Including real-world data from expanded access programs into regulatory approval decisions and health-economic analyses: benefits and challenges
Patients suffering from seriously debilitating or life-threatening conditions who are not eligible for further treatments or any clinical trials, may resort to ‘expanded access’ (EA): pre-approval access to investigational treatments. EA is an option for a select group ofdrugs that passed Phase-I/II, but have not yet obtained full regulatory approval. The growing number of requests for EA and recent movements, such as Right-to-Try in the US, stress the interest of patients and physicians in EA.
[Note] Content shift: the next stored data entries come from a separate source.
/-- Notice kinds (section 10.4), lowest rank first. -/
inductive NoticeKind where
  | mail
  | nodeJoined
  | spaceLow
  | orphansFound
  | sessionDone
  | sessionOpened
  | openFailed
  | sessionClosed
  | measureMissing
  | nodeLost
  | limitLine
  | leaseLapsed
  | storeFault
  | escalation
  | tripped
deriving DecidableEq, Repr

/-- Status of a reply (R181). -/
inductive Status where
  | ok
  | accepted
  | busy
  | refused
  | wrongPort
  | unknown
deriving DecidableEq, Repr

/-- Reason of a BUSY or REFUSED reply (R181). -/
inductive Reason where
  | starting
  | notReady
  | noTime
  | noTariff
  | noSpace
  | storeFault
  | tripped
  | inUse
  | badValue
  | badSchedule
  | state
  | full
  | empty
  | notFound
  | already
deriving DecidableEq, Repr

/-! ## The units -/

/-- The settings of SET SITE that several units read (R188). -/
structure Site where
  tBal : Nat
  vNom : Nat
deriving DecidableEq, Repr

/-- A reading (R3). -/
structure Reading where
  period : Word32
  pGrid : Int
  quality : Quality
deriving DecidableEq, Repr

/-- The connection meter (R1 to R3) with the judgement stored beside its reading (R15). -/
structure Cmu where
  periodLength : Nat
  periodTimer : Nat
  energy : Int
  validTime : Nat
  lossOfReference : Bool
  converterFault : Bool
  periodNumber : Word32
  reading : Reading
  readingExists : Bool
  judgement : Judgement
deriving DecidableEq, Repr

/-- The limit supervisor (R5 to R14, R18, R19). -/
structure Lsu where
  lImp : Nat
  lRed : Nat
  lExp : Nat
  margin : Nat
  lFb : Nat
  tLive : Nat
  limitsValid : Bool
  line : Line
  limreqLow : Bool
  debounce : Nat
  lEff : Nat
  lease : Lease
  leaseCount : Nat
  checkLimit : Nat
  esc : Escalation
  cleanCount : Nat
  graceCount : Nat
  latchS : Bool
  latchC : Bool
  trip : Bool
  tClear : Nat
  tGrace : Nat
deriving DecidableEq, Repr

/-- The balance record (R33). -/
structure BalanceRecord where
  period : Word32
  recomputed : Bool
  n : Int
  a : Int
  d : Nat
  b : Nat
  qo : Int
  cap : Nat
  pvW : Nat
  batW : Nat
  c : Nat
  esc : Escalation
  missing : Nat
deriving DecidableEq, Repr

/-- The balance unit (R33). -/
structure Bau where
  record : BalanceRecord
  missingCount : Nat
  pBdMax : Nat
  pBcMax : Nat
  socLo : Nat
  socHi : Nat
  pPvRat : Nat
  bSafe : Nat
deriving DecidableEq, Repr

/-- One entry of a grant set (R88). `leftOnline` says that the node has left ONLINE since the set was formed: such an
entry is no longer released (R95, R115; log entry 17). -/
structure GrantEntry where
  target : Nat
  power : Nat
  mark : EntryMark
  leftOnline : Bool
deriving DecidableEq, Repr

/-- The grant set in force (R88). -/
structure GrantSet where
  number : Word16
  budget : Nat
  entries : Vector GrantEntry 24
deriving DecidableEq, Repr

/-- A point's value to send, the target power handed with it, and its pending-reduction mark (R89). -/
structure SendValue where
  value : Nat
  power : Nat
  pendingReduction : Bool
deriving DecidableEq, Repr

/-- The allocator (R76, R88 to R96). -/
structure Alu where
  queue : List Point
  set : GrantSet
  points : Vector SendValue 24
  staging : Staging
  lastAck : Option Nat
  dwellLength : Nat
  dwellOver : Bool
  k : Nat
  mode : Mode
  tFair : Nat
  tRun : Nat
  tDwell : Nat
deriving DecidableEq, Repr

/-- The latest report fields of a node, by kind (R98, R104). -/
inductive Report where
  | chargePoint (register : Word32) (power request : Nat) (plugged : Bool) (fault : Byte)
  | canopy (power available : Nat) (fault : Byte)
  | battery (power : Int) (soc : Nat) (fault : Byte)
deriving DecidableEq, Repr

/-- One entry of the node table (R98). The sent value is signed because node 25's order is. -/
structure Node where
  kind : NodeKind
  state : NodeState
  maximum : Nat
  minimum : Nat
  failsafe : Nat
  sentValue : Int
  sentPower : Nat
  sentFailsafe : Nat
  sequence : Byte
  lastEcho : Option Byte
  report : Option Report
  misses : Nat
  frameErrors : Nat
  replyCount : Word32
deriving DecidableEq, Repr

/-- Link settings (R103). -/
structure LinkSettings where
  rate : BitRate
  tReply : Nat
deriving DecidableEq, Repr

/-- The exchange in progress: its node, whether the node has been removed since the frame (R102), and whether its kind
has changed since the frame (R117). -/
structure Exchange where
  node : Fin 26
  removed : Bool
  kindChanged : Bool
deriving DecidableEq, Repr

/-- One bit of a character on the field link (R103). -/
inductive LinkBit where
  | start
  | data (bit : Bool)
  | parity (bit : Bool)
  | stop
deriving DecidableEq, Repr

/-- The field link controller (R98, R103). -/
structure Flc where
  nodes : Vector Node 26
  inForce : LinkSettings
  held : LinkSettings
  running : Bool
  nextNode : Nat
  startPending : Bool
  overruns : Nat
  broadcastPending : Bool
  exchange : Option Exchange
  replyTimer : Nat
  line : List LinkBit
deriving DecidableEq, Repr

/-- The twelve accumulators of a session, in mWh, by band (R120). -/
structure Accounts where
  pv : Vector Nat 4
  bat : Vector Nat 4
  grid : Vector Nat 4
deriving DecidableEq, Repr

/-- End reason and close time, from the start of closing (R54). -/
structure Ending where
  reason : EndReason
  closeTime : Word32
deriving DecidableEq, Repr

/-- Meter end and amounts, from the end of the final-meter wait (R54, R71). -/
structure Priced where
  meterEnd : Word32
  energy : Nat
  idle : Nat
  total : Nat
deriving DecidableEq, Repr

/-- One session record (R54, R120). -/
structure Session where
  state : SessionState
  number : Nat
  slot : Nat
  customer : Word32
  cls : SessionClass
  edition : Word16
  tariffSlot : TariffSlot
  pause : Bool
  hold : Bool
  openTime : Word32
  meterStart : Word32
  lastMeter : Word32
  lastReport : Option Nat
  accounts : Accounts
  disputed : Nat
  idleSeconds : Nat
  zeroRequests : Nat
  meterSuspect : Bool
  nodeLostSeen : Bool
  tripSeen : Bool
  waitCount : Nat
  grantAge : Nat
  grant : Nat
  pendingClose : Option EndReason
  ending : Option Ending
  finalWait : Option Nat
  priced : Option Priced
deriving DecidableEq, Repr

/-- The session unit: the session table and the millisecond time base (R54, R120). -/
structure Ssu where
  sessions : Vector Session 24
  timeBase : Nat
deriving DecidableEq, Repr

/-- One band of an edition (R137). -/
structure Band where
  standard : Nat
  solar : Nat
  gridCharge : Bool
deriving DecidableEq, Repr

/-- One switch point of a schedule (R137). -/
structure SwitchPoint where
  minute : Nat
  band : Fin 4
deriving DecidableEq, Repr
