-- ==== Sys2Proof/Machine/Tariff.lean ====
section
/-! DEFINITION. The tariff unit (Chapter 8): editions, bands, the calendar, amounts, and the meanings of LOAD TARIFF,
SET TIME and READ TIME. -/

namespace Sys2Proof.Machine

open Sys2Proof

/-! ## Calendar and bands -/

/-- The minute of day of a calendar value (R144). -/
def minuteOfDay (calendar : Word32) : Nat := calendar.toNat % 86400 / 60

/-- The band a schedule gives at a minute: that of the last switch point not after it, else that of the last switch
point (R142). Schedules are never empty (R138); the empty list reads as band 0 (log entry 28). -/
def bandAt (schedule : List SwitchPoint) (minute : Nat) : Fin 4 :=
  match (schedule.filter (fun p => p.minute ≤ minute)).getLast? with
  | some p => p.band
  | none =>
    match schedule.getLast? with
    | some p => p.band
    | none => 0

/-- The band in force under an edition at the present minute; none while the calendar is not valid (R142). -/
def Tfu.bandInForce (t : Tfu) (e : Edition) : Option (Fin 4) :=
  if t.calendarValid then some (bandAt e.schedule (minuteOfDay t.calendar)) else none

/-- The slot's contents. -/
def Tfu.slot (t : Tfu) : TariffSlot → Option HeldEdition
  | .current => t.current
  | .previous => t.previous

/-- The slot's contents replaced. -/
def Tfu.withSlot (t : Tfu) (k : TariffSlot) (h : Option HeldEdition) : Tfu :=
  match k with
  | .current => { t with current := h }
  | .previous => { t with previous := h }

/-- The edition a session is priced by: the one of its number in the slot its record names (R147). -/
def Tfu.editionOf (t : Tfu) (x : Session) : Option Edition :=
  match t.slot x.tariffSlot with
  | some h => if h.edition.number = x.edition then some h.edition else none
  | none => none

/-- The band of a delta: the band in force in the session's own edition (R127). Every open session has an edition and a
valid calendar (R140, R146); without them the band reads 0 (log entry 28). -/
def Tfu.deltaBand (t : Tfu) (x : Session) : Fin 4 :=
  match t.editionOf x with
  | some e => (t.bandInForce e).getD 0
  | none => 0

/-- G_ok: the grid-charge permission of the band in force in CURRENT (R39). -/
def Tfu.gridOk (t : Tfu) : Bool :=
  match t.current with
  | some h =>
    match t.bandInForce h.edition with
    | some b => h.edition.bands[b].gridCharge
    | none => false
  | none => false

/-- One added to a slot's reference count (R140). -/
def Tfu.addRef (t : Tfu) (k : TariffSlot) : Tfu :=
  t.withSlot k ((t.slot k).map (fun h => { h with refs := h.refs + 1 }))

/-- One taken from a slot's reference count (R140). -/
def Tfu.dropRef (t : Tfu) (k : TariffSlot) : Tfu :=
  t.withSlot k ((t.slot k).map (fun h => { h with refs := h.refs - 1 }))

/-! ## Amounts -/

/-- Micro-cents to cents, to the nearest with a half rounded up (R148). -/
def roundCents (product : Nat) : Nat := (product + 500000) / 1000000

/-- The energy product of one band (R148). -/
def bandProduct (e : Edition) (a : Accounts) (b : Fin 4) : Nat :=
  a.pv[b] * e.bands[b].solar + (a.bat[b] + a.grid[b]) * e.bands[b].standard

/-- The energy amount, in cents (R148). -/
def energyAmount (e : Edition) (a : Accounts) : Nat :=
  roundCents (bandProduct e a 0 + bandProduct e a 1 + bandProduct e a 2 + bandProduct e a 3)

/-- Billable idle minutes (R149). -/
def billableMinutes (e : Edition) (idleSeconds : Nat) : Nat :=
  if 60 * e.idleGrace < idleSeconds then ceilDiv (idleSeconds - 60 * e.idleGrace) 60 else 0

/-- The idle amount, in cents (R149). -/
def idleAmount (e : Edition) (idleSeconds : Nat) : Nat :=
  let product := billableMinutes e idleSeconds * e.idleFee
  if e.idleCap = 0 then min product top32 else min product e.idleCap

/-- The total: session fee, energy amount and idle amount, saturating (R150). -/
def totalAmount (fee energy idle : Nat) : Nat := min (fee + energy + idle) top32

/-- The three amounts of a session with its meter end (R71, R147). Without an edition, which R140 rules out, they read 0
(log entry 28). -/
def Tfu.price (t : Tfu) (x : Session) : Priced :=
  match t.editionOf x with
  | some e =>
    let energy := energyAmount e x.accounts
    let idle := idleAmount e x.idleSeconds
    { meterEnd := x.lastMeter, energy, idle, total := totalAmount e.sessionFee energy idle }
  | none => { meterEnd := x.lastMeter, energy := 0, idle := 0, total := 0 }

/-- The energy amount of an orphan, saturated (R151). -/
def orphanEnergyAmount (meterStart register : Word32) (fallbackPrice : Nat) : Nat :=
  min (roundCents (1000 * (register - meterStart).toNat * fallbackPrice)) top32

/-! ## Loading an edition -/

/-- The counted switch points of the operand (R137). -/
def countedPlaces (t : TariffOperand) : List PlaceOperand :=
  t.places.toList.take t.count.toNat

/-- Check 1 of R138: the edition number is not 0 and stands in no slot. -/
def numberCheck (u : Tfu) (t : TariffOperand) : Bool :=
  t.edition != 0 && (u.current.all (fun h => h.edition.number != t.edition)) &&
    (u.previous.all (fun h => h.edition.number != t.edition))

/-- Check 2 of R138: each permission is 0 or 1. -/
def permissionCheck (t : TariffOperand) : Bool :=
  t.bands.toList.all (fun b => (permissionOperand b.permission).isSome)

/-- Check 3 of R138: 1 to 8 switch points, minutes 0 to 1439 strictly ascending, bands 0 to 3. -/
def scheduleCheck (t : TariffOperand) : Bool :=
  decide (1 ≤ t.count.toNat) && decide (t.count.toNat ≤ 8) &&
    (countedPlaces t).all (fun x => decide (x.minute.toNat ≤ 1439) && decide (x.band.toNat ≤ 3)) &&
    decide (((countedPlaces t).map (fun x => x.minute.toNat)).Pairwise (· < ·))

/-- Check 4 of R138: PREVIOUS is empty or unreferenced. -/
def previousUnused (u : Tfu) : Bool := u.previous.all (fun h => h.refs == 0)

/-- A band as stored: its solar price clamped to its standard price (R138). -/
def storeBand (b : BandOperand) : Band :=
  { standard := b.standard.toNat, solar := min b.solar.toNat b.standard.toNat
    gridCharge := (permissionOperand b.permission).getD false }

/-- A switch point as stored. -/
def storePlace (x : PlaceOperand) : SwitchPoint :=
  { minute := x.minute.toNat, band := Fin.ofNat 4 x.band.toNat }

/-- The edition as stored, after the clamps of R138. -/
def storeEdition (t : TariffOperand) : Edition :=
  { number := t.edition, bands := t.bands.map storeBand, schedule := (countedPlaces t).map storePlace
    sessionFee := t.sessionFee.toNat, idleFee := t.idleFee.toNat, idleGrace := min t.idleGrace.toNat 240
    idleCap := t.idleCap.toNat }

/-- A clamp of R138 changed a value. -/
def tariffClamped (t : TariffOperand) : Bool :=
  t.bands.toList.any (fun b => decide (b.standard.toNat < b.solar.toNat)) || decide (240 < t.idleGrace.toNat)

/-- A record after a load: CURRENT becomes PREVIOUS, the edition number stays (R139). -/
def Session.afterLoad (x : Session) : Session :=
  if x.state = .free then x else { x with tariffSlot := .previous }

/-- The changes of an accepted LOAD TARIFF, as one change (R139). -/
def State.placeEdition (e : Edition) (s : State) : State :=
  (s.withTfu { s.tfu with current := some ⟨e, 0⟩, previous := s.tfu.current }).withSsu
    { s.ssu with sessions := s.ssu.sessions.map Session.afterLoad }

/-- LOAD TARIFF on port C (R138, R139). -/
def loadTariffOp (t : TariffOperand) (s : State) : State :=
  if !numberCheck s.tfu t then s.turnDown .c .refused .badValue
  else if !permissionCheck t then s.turnDown .c .refused .badValue
  else if !scheduleCheck t then s.turnDown .c .refused .badSchedule
  else if !previousUnused s.tfu then s.turnDown .c .refused .inUse
  else (s.placeEdition (storeEdition t)).ok .c (tariffClamped t) []

/-- LOAD_TARIFF (R138 to R141). -/
def execLoadTariff (port : Port) (tariff : TariffOperand) (s : State) : Host.Outcome State Fault Refusal :=
  .next (s.onCharge port (loadTariffOp tariff))

/-! ## The calendar -/

/-- SET_TIME: the calendar takes the operand and becomes valid (R145). -/
def execSetTime (port : Port) (calendar : Word32) (s : State) : Host.Outcome State Fault Refusal :=
  .next (s.onSite port (fun u =>
    (u.withTfu { u.tfu with calendar, calendarValid := true }).ok .s false []))

/-- READ_TIME: calendar, valid mark and minute of day (R186). -/
def execReadTime (port : Port) (s : State) : Host.Outcome State Fault Refusal :=
  .next (s.ok port false
    (leBytes 4 s.tfu.calendar.toNat ++ leBytes 1 (flagCode s.tfu.calendarValid) ++
      leBytes 2 (minuteOfDay s.tfu.calendar)))

end Sys2Proof.Machine
end

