/-- SET BATTERY on port S (R40, R101). -/
def setBatteryOp (discharge charge : Word32) (socLo socHi : Word16) (s : State) : State :=
  let d := min discharge.toNat batteryTop
  let c := min charge.toNat batteryTop
  let lo := min socLo.toNat 1000
  let hi := min socHi.toNat 1000
  if hi ≤ lo then s.turnDown .s .refused .badValue
  else
    ((s.withBau { s.bau with pBdMax := d, pBcMax := c, socLo := lo, socHi := hi }).enrol batteryNode).ok .s
      (d != discharge.toNat || c != charge.toNat || lo != socLo.toNat || hi != socHi.toNat) []

/-- SET_BATTERY (R40, R101). -/
def execSetBattery (port : Port) (discharge charge : Word32) (socLo socHi : Word16) (s : State) :
    Host.Outcome State Fault Refusal :=
  .next (s.onSite port (setBatteryOp discharge charge socLo socHi))

/-- SET CANOPY on port S (R41, R101). -/
def setCanopyOp (rating failsafe : Word32) (s : State) : State :=
  let r := min rating.toNat 1000000
  let f := min failsafe.toNat r
  let t := (s.withBau { s.bau with pPvRat := r }).enrol canopyNode
  (t.withNode canopyNode { t.node canopyNode with failsafe := f }).ok .s
    (r != rating.toNat || f != failsafe.toNat) []

/-- SET_CANOPY (R41, R101). -/
def execSetCanopy (port : Port) (rating failsafe : Word32) (s : State) : Host.Outcome State Fault Refusal :=
  .next (s.onSite port (setCanopyOp rating failsafe))

end Sys2Proof.Machine
end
Historically, EA programs were not considered for research. Nowadays, these programs often incorporate basic effectiveness and safety data collection. Such data – collected outside of conventional clinical trials – is called ‘real-world data’. Although the interest in RWD has risen over the last years, little is known about how, why and whether real-world data (RWD) and expanded access (EA) can be combined.
To answer the above, we first aim to investigate how RWD from EA programs has been used in the past by regulators (e.g. Lutathera, developed at Erasmus MC). Secondly, we will investigate statistical techniques to appropriately combine RWD (‘big data’) and RCTs. Thirdly, we will assess whether RWD from EA can play a role in cost-effectiveness analyses. Lastly, we aim to quantify the value of RWD from EA in terms of value of information analyses.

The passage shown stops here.